Word for word, restate the lines from the start of the data down to the line with "the active set;", both included.

- Opening Delimiter -

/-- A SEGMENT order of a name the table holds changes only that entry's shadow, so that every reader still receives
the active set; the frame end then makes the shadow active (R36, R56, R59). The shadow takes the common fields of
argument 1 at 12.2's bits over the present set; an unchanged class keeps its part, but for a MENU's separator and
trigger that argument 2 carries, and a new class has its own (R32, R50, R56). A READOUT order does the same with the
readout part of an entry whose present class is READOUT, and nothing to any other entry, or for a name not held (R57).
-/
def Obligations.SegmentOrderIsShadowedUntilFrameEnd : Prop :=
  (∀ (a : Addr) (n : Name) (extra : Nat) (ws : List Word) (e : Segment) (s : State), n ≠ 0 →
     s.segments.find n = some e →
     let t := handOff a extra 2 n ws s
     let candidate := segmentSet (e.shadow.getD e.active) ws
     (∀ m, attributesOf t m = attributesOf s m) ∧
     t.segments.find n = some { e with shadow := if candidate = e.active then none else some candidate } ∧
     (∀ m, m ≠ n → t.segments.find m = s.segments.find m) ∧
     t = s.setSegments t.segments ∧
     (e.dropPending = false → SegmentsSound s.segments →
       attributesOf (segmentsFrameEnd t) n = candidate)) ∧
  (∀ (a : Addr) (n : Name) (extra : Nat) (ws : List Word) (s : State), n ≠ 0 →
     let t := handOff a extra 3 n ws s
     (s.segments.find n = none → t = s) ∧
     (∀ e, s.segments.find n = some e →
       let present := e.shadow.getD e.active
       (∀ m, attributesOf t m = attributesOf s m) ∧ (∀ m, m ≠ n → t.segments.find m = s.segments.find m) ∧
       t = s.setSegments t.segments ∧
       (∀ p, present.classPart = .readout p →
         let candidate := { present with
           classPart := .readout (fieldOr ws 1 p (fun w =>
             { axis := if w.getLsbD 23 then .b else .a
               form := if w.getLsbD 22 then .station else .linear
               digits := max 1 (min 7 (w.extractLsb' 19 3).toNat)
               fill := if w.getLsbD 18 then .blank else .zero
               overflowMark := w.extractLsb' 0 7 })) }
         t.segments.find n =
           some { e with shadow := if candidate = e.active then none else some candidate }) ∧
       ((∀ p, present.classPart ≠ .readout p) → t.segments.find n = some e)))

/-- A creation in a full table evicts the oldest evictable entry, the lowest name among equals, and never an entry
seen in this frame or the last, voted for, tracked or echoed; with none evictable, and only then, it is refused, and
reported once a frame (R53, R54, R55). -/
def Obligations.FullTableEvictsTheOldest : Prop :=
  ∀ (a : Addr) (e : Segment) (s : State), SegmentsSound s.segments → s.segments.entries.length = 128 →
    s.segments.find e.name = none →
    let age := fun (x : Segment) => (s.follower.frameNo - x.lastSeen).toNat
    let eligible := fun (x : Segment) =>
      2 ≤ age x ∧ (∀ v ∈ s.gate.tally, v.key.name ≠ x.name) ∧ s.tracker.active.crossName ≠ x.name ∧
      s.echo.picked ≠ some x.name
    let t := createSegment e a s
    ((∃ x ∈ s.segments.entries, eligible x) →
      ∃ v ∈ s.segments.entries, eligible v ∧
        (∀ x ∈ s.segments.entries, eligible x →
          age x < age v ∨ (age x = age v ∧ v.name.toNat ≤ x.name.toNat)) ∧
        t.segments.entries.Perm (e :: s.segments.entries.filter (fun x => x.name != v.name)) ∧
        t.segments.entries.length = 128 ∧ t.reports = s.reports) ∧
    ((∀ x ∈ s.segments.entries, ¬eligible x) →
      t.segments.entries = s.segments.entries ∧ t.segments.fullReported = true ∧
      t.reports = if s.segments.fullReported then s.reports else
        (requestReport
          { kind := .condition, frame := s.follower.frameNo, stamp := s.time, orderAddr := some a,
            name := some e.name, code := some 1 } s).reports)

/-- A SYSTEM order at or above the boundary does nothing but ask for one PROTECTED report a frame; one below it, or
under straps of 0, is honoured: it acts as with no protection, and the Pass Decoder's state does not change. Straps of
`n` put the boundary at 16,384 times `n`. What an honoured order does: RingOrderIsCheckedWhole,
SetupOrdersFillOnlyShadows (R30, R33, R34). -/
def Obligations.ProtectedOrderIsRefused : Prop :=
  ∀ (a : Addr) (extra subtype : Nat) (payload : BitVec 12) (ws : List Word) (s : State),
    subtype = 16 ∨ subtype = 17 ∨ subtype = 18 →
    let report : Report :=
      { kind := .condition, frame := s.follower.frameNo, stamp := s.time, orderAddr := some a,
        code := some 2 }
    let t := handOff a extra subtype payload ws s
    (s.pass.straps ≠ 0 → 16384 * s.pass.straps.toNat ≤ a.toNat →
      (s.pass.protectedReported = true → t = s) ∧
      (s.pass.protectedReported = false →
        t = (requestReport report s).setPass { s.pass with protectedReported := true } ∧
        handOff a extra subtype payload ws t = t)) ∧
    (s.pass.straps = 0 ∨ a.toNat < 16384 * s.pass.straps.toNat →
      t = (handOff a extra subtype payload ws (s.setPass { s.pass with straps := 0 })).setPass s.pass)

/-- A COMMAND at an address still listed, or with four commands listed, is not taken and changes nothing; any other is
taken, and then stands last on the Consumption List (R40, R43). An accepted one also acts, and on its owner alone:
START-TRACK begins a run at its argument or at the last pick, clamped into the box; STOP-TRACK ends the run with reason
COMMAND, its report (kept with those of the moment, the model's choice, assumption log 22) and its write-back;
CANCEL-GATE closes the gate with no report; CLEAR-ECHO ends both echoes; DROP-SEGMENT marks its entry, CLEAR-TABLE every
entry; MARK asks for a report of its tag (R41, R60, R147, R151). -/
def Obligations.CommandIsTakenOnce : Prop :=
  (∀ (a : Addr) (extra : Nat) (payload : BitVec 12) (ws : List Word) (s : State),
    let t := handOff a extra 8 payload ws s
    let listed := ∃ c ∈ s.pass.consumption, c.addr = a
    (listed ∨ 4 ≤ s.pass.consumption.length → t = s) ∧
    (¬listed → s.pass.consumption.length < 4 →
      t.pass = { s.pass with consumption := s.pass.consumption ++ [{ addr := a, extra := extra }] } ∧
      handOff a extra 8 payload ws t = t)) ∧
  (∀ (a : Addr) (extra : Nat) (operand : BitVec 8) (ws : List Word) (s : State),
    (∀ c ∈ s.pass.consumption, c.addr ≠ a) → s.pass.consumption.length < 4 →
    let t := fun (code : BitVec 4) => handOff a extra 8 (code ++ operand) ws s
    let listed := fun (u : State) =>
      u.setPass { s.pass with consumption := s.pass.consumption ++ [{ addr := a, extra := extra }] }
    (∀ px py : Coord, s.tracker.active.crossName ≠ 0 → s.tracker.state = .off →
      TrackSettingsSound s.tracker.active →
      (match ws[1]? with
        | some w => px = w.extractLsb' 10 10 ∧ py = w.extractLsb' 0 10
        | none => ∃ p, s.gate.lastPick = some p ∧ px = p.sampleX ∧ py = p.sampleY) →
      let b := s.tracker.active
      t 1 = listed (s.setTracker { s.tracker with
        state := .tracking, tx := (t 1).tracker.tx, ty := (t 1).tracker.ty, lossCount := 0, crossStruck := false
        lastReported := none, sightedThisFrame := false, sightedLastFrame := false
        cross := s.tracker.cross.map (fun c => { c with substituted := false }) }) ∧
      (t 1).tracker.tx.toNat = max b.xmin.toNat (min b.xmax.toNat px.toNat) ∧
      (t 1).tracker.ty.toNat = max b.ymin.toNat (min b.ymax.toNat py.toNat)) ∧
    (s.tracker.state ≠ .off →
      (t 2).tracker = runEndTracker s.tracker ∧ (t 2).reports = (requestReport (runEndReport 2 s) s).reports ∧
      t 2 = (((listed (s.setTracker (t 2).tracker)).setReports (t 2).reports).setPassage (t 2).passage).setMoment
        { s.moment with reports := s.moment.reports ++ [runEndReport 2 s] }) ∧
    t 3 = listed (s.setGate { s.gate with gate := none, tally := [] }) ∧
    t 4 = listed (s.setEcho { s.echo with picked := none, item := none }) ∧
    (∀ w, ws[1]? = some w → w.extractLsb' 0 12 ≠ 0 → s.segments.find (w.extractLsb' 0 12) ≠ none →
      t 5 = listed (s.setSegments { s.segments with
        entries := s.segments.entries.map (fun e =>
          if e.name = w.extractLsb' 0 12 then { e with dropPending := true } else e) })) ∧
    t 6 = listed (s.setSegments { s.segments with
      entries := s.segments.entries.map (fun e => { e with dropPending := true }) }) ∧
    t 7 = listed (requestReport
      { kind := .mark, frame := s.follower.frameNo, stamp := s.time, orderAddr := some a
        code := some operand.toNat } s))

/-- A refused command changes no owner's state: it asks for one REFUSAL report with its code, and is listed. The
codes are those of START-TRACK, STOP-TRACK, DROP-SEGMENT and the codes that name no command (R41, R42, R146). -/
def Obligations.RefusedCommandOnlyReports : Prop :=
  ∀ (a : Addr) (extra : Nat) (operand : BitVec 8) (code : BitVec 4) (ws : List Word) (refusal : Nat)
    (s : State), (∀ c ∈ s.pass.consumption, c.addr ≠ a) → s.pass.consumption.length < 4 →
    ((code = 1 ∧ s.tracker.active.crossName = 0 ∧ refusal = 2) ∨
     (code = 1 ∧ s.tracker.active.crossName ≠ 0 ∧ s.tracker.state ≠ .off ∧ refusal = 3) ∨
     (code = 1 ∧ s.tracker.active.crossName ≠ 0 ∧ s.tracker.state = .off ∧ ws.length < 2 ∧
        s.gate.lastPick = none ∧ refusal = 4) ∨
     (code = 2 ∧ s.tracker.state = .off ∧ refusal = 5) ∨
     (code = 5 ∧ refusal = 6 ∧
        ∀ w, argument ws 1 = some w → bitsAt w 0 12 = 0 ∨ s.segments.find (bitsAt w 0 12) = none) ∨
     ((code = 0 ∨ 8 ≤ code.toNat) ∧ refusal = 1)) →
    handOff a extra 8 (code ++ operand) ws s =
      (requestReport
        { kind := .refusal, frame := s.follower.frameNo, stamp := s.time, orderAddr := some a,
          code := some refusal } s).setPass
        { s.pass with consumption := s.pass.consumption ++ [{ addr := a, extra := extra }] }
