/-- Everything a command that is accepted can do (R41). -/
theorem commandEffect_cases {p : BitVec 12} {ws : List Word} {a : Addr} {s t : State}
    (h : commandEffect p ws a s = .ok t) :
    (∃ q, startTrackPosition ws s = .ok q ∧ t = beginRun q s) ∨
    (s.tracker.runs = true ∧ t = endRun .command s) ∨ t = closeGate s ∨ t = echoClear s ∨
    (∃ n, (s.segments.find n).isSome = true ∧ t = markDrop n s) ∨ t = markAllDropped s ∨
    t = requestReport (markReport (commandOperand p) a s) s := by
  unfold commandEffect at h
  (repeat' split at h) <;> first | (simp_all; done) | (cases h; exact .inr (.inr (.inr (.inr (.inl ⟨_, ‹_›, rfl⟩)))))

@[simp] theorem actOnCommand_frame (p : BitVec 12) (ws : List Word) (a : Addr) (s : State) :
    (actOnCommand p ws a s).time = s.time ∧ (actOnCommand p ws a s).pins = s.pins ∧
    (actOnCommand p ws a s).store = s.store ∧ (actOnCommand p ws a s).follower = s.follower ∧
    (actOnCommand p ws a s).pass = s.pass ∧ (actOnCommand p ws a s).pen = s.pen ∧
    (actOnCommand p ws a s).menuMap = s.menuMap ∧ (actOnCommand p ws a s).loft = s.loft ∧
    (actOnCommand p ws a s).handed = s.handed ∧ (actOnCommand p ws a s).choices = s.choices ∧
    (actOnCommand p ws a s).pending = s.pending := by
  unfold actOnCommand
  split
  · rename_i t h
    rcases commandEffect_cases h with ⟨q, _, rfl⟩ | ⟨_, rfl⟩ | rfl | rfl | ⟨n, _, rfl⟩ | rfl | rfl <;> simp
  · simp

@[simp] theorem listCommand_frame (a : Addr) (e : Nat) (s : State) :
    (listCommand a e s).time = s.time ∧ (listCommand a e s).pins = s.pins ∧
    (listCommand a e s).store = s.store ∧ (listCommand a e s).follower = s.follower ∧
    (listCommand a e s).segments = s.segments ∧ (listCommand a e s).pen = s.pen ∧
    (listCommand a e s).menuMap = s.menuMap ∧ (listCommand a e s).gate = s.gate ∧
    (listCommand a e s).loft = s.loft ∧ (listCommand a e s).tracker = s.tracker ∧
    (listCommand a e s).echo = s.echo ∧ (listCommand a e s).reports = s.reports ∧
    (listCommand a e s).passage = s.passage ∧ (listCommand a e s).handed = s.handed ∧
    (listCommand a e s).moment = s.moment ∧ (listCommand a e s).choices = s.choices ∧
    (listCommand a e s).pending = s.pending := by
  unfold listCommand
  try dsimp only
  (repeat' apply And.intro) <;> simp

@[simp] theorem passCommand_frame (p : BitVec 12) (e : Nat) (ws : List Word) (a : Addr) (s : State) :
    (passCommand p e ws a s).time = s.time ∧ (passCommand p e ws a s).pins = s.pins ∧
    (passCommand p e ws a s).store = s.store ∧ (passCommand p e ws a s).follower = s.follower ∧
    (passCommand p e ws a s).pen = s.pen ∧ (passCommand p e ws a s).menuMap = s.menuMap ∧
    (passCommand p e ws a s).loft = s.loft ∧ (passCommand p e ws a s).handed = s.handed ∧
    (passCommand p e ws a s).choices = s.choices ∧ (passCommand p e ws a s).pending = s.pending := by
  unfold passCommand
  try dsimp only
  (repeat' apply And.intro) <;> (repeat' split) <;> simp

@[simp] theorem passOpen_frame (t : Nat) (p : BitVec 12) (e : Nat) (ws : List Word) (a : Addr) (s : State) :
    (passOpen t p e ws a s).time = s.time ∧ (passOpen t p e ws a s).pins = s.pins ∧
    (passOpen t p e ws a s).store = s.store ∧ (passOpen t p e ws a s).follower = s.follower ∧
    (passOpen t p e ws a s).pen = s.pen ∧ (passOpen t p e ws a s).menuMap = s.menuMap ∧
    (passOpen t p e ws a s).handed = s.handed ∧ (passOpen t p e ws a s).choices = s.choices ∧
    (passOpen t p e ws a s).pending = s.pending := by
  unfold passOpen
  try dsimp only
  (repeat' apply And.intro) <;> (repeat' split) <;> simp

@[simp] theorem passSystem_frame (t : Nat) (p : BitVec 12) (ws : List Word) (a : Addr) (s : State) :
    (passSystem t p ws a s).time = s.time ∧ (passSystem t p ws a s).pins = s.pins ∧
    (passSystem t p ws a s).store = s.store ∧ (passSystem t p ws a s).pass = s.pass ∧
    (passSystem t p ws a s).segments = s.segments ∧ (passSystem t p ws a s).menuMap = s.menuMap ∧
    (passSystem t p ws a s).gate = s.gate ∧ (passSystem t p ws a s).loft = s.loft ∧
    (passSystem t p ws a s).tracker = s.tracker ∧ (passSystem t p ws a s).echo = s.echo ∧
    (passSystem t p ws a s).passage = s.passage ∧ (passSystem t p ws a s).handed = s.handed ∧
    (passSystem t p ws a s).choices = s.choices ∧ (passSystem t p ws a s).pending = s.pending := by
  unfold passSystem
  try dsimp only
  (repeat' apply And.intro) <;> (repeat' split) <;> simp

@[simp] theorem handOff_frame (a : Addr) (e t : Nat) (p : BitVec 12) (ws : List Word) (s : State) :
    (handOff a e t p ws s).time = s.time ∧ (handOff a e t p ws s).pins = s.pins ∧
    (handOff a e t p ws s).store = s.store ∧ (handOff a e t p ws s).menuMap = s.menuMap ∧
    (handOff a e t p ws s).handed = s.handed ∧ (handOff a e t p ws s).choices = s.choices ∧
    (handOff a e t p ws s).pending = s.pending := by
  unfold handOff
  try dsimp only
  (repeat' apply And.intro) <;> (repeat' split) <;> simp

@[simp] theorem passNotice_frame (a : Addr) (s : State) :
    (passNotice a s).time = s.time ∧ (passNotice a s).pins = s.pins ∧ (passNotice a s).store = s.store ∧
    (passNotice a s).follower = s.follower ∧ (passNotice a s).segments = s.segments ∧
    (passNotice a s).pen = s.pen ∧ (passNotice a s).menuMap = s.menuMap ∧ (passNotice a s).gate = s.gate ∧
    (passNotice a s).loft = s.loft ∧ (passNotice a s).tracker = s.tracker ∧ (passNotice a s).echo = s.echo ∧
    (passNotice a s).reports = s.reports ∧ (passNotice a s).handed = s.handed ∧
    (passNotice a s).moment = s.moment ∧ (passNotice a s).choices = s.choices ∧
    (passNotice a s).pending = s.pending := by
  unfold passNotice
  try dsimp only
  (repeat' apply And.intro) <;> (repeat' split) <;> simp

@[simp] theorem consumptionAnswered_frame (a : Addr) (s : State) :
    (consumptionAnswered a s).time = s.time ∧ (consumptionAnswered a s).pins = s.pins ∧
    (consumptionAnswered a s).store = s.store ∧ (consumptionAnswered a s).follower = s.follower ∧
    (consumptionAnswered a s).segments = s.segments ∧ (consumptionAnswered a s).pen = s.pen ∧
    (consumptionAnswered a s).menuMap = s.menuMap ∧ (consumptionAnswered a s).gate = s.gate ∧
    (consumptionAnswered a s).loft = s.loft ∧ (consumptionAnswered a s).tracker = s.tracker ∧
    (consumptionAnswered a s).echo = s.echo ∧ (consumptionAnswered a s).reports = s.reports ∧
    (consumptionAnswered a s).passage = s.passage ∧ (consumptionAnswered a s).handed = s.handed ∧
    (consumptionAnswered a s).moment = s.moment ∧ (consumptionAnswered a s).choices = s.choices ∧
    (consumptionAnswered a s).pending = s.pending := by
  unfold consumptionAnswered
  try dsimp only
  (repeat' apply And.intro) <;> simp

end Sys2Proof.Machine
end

- Closing Delimiter -

• The answer:
/-- A SEGMENT order of a name the table holds changes only that entry's shadow, so that every reader still receives
the active set; the frame end then makes the shadow active (R36, R56, R59). The shadow takes the common fields of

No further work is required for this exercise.